▶ **Assignment**
From the records below, copy every line that contains the word "twinPairs".

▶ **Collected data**
++++++
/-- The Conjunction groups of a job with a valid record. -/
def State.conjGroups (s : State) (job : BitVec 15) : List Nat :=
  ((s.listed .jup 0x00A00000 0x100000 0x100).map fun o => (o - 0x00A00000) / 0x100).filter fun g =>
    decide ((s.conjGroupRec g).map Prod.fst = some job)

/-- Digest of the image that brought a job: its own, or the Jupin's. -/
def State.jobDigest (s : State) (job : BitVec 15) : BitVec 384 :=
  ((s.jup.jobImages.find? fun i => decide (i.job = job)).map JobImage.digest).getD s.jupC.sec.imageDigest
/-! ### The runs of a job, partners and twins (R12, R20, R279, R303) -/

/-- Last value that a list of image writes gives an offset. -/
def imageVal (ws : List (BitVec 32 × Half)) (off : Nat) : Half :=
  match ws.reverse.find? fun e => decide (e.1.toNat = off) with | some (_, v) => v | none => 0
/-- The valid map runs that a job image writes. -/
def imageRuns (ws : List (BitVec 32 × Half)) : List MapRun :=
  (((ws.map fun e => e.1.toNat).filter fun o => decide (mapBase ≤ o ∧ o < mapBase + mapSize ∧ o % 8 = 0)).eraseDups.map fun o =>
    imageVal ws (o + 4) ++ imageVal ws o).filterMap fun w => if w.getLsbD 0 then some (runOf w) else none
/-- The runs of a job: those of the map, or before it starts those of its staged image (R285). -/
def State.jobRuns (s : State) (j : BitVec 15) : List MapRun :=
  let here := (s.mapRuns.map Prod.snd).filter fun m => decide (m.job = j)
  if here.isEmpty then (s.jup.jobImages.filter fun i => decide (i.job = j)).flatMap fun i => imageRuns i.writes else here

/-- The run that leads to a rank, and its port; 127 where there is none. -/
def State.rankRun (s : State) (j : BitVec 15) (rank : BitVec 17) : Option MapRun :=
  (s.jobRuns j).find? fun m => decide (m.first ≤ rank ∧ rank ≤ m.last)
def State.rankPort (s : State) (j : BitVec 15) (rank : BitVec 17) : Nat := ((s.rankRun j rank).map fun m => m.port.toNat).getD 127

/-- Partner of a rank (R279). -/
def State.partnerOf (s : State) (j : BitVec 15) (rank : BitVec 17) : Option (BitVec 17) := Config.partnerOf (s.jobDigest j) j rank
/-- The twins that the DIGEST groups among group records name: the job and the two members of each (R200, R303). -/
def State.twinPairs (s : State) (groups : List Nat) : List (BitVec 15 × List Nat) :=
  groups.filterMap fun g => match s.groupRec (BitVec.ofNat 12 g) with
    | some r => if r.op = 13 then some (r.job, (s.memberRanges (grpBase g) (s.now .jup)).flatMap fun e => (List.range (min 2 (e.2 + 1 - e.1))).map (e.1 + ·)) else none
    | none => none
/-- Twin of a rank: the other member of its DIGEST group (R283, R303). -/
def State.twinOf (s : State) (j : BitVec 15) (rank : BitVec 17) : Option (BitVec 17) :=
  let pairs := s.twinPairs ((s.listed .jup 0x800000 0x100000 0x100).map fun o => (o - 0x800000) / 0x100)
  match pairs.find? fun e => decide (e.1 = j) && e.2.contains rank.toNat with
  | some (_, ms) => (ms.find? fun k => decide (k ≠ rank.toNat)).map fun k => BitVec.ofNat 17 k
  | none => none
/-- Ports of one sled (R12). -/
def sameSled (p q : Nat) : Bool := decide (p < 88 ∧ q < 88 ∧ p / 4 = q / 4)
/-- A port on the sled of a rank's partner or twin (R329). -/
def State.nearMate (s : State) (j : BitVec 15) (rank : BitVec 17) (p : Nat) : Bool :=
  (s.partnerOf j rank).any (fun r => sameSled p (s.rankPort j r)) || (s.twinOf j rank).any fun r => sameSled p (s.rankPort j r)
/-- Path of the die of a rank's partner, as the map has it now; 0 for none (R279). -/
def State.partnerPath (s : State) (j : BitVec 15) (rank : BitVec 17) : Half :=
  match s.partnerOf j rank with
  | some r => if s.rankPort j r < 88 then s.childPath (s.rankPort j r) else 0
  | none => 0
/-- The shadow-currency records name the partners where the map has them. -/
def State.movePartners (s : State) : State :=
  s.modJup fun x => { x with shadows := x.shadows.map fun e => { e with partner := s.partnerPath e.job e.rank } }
++++++
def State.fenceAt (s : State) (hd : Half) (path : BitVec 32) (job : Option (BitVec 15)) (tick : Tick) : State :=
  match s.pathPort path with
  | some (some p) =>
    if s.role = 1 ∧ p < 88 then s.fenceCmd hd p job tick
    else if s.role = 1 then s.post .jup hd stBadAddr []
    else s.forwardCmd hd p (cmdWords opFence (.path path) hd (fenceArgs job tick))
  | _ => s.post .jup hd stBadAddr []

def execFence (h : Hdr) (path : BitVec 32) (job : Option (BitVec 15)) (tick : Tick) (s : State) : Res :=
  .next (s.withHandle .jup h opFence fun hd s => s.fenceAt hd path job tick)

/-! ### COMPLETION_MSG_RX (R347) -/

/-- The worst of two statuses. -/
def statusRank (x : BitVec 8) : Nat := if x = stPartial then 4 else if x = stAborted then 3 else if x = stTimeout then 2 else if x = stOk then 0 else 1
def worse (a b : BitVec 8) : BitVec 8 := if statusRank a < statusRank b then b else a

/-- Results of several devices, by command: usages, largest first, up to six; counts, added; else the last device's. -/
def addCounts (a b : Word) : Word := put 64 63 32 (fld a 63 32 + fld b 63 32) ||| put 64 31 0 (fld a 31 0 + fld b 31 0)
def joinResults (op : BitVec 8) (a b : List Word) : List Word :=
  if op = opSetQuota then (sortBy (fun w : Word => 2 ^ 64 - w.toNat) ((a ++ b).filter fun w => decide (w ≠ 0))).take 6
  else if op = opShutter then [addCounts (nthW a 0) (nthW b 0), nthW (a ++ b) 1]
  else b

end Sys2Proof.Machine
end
++++++
▶ **Exercise output**
def State.twinPairs (s : State) (groups : List Nat) : List (BitVec 15 × List Nat) :=
  let pairs := s.twinPairs ((s.listed .jup 0x800000 0x100000 0x100).map fun o => (o - 0x800000) / 0x100)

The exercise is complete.